(Saved data entries)
/---
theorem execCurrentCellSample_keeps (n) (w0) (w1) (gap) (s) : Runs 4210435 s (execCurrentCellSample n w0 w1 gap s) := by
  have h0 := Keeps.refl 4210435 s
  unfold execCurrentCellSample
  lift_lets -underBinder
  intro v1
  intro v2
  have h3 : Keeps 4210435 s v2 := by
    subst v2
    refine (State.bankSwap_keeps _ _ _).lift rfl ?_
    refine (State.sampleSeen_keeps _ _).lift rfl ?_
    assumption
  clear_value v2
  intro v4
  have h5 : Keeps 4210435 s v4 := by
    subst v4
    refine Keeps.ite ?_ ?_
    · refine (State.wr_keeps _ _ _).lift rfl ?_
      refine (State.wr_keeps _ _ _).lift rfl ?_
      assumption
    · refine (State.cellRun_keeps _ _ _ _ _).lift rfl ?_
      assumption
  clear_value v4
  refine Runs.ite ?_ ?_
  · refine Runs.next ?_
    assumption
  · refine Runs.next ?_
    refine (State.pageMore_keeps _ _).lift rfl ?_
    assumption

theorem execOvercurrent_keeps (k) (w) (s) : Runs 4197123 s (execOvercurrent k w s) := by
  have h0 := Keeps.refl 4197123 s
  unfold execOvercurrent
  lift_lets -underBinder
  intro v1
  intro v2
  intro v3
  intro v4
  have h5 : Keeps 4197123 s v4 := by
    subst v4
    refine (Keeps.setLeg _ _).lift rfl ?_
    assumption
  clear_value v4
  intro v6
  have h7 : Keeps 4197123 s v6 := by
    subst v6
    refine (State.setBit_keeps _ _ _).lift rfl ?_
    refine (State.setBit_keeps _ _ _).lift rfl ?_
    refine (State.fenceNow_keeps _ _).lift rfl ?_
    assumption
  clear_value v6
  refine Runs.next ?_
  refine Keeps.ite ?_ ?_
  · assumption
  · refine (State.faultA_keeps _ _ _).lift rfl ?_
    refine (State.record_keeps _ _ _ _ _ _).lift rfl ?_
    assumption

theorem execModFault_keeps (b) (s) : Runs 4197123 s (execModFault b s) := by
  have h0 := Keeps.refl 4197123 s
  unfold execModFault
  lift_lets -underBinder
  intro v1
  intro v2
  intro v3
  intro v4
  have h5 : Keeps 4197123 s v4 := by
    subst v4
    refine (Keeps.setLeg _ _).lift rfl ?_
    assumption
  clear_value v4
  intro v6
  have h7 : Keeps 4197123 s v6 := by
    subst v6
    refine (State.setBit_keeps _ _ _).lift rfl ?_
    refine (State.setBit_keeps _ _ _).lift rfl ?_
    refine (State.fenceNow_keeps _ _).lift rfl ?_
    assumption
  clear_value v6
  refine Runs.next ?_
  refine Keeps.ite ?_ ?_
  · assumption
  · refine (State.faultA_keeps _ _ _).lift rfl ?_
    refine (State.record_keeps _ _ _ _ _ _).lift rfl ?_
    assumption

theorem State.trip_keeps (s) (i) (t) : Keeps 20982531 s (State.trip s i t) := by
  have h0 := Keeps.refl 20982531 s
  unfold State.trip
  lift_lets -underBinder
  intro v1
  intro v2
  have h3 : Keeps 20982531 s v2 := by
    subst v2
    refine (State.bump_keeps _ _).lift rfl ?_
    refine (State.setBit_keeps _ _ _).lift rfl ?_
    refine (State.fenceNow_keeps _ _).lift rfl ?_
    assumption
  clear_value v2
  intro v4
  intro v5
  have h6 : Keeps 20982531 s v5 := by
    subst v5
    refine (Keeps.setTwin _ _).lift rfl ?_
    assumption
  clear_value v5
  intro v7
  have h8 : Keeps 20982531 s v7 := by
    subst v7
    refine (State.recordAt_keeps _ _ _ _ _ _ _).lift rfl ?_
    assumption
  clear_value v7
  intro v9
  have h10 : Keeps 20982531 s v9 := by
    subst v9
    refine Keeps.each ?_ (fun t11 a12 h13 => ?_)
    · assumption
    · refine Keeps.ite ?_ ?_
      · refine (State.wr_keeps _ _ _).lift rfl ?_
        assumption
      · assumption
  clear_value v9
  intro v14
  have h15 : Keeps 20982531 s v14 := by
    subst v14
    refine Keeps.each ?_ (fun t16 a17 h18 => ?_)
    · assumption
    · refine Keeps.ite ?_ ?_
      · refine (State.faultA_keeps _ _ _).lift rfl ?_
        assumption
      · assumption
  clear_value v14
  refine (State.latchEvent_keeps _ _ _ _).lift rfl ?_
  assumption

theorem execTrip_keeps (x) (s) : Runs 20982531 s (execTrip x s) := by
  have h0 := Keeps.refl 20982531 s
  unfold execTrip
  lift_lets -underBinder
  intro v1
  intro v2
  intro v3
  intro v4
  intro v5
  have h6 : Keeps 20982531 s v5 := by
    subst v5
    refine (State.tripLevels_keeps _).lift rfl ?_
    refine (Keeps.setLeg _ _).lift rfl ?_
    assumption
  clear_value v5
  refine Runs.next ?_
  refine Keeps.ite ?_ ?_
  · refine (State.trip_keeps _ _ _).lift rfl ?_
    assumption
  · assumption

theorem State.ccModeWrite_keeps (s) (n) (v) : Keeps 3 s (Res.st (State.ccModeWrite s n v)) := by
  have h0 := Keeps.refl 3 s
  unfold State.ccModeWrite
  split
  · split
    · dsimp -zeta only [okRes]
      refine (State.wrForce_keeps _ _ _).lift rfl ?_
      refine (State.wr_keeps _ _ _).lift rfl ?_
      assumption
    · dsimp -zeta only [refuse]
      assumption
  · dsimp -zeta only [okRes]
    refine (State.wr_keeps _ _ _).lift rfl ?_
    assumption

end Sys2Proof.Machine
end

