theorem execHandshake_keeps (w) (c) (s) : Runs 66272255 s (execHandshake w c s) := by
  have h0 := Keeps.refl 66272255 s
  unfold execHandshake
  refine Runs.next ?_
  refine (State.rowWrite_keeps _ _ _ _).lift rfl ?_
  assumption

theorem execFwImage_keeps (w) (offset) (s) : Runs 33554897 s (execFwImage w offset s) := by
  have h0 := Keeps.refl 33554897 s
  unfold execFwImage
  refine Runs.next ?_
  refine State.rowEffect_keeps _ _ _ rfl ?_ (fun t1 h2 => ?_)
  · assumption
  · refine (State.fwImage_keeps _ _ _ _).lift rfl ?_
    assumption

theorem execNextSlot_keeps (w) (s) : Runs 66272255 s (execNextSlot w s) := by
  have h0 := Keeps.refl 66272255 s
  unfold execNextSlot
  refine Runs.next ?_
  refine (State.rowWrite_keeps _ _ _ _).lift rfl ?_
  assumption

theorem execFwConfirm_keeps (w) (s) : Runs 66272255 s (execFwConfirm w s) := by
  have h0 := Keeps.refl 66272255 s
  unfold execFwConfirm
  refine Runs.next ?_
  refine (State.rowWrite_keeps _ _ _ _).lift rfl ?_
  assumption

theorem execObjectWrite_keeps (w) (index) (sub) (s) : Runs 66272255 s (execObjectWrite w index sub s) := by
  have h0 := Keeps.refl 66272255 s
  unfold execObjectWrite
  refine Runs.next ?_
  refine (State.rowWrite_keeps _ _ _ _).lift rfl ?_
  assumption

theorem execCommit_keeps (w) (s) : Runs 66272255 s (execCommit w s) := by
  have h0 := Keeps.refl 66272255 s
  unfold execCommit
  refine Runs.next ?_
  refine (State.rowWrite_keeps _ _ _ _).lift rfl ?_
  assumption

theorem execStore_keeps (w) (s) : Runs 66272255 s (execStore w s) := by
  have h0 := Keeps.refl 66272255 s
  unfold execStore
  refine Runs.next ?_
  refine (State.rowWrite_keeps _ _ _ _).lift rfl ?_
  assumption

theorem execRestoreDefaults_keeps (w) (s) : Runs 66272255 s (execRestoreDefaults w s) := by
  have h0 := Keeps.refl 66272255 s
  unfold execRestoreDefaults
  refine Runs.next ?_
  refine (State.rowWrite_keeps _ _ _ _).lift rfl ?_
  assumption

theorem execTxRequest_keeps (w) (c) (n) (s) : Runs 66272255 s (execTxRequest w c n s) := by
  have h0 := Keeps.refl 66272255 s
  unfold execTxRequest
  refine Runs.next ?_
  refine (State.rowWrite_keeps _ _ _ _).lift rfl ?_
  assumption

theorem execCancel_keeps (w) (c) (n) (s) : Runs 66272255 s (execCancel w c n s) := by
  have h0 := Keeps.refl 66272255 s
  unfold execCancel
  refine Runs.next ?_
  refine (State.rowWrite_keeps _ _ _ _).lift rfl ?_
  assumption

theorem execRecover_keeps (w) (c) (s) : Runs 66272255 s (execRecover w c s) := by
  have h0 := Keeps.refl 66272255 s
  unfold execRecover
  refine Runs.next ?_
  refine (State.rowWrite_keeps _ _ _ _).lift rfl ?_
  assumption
\---
→ **What you need to do**
All lines of the records containing "dsimp" should be shown.

→ **Written answer**
    · dsimp -zeta only [okRes]
    · dsimp -zeta only [refuse]
  · dsimp -zeta only [okRes]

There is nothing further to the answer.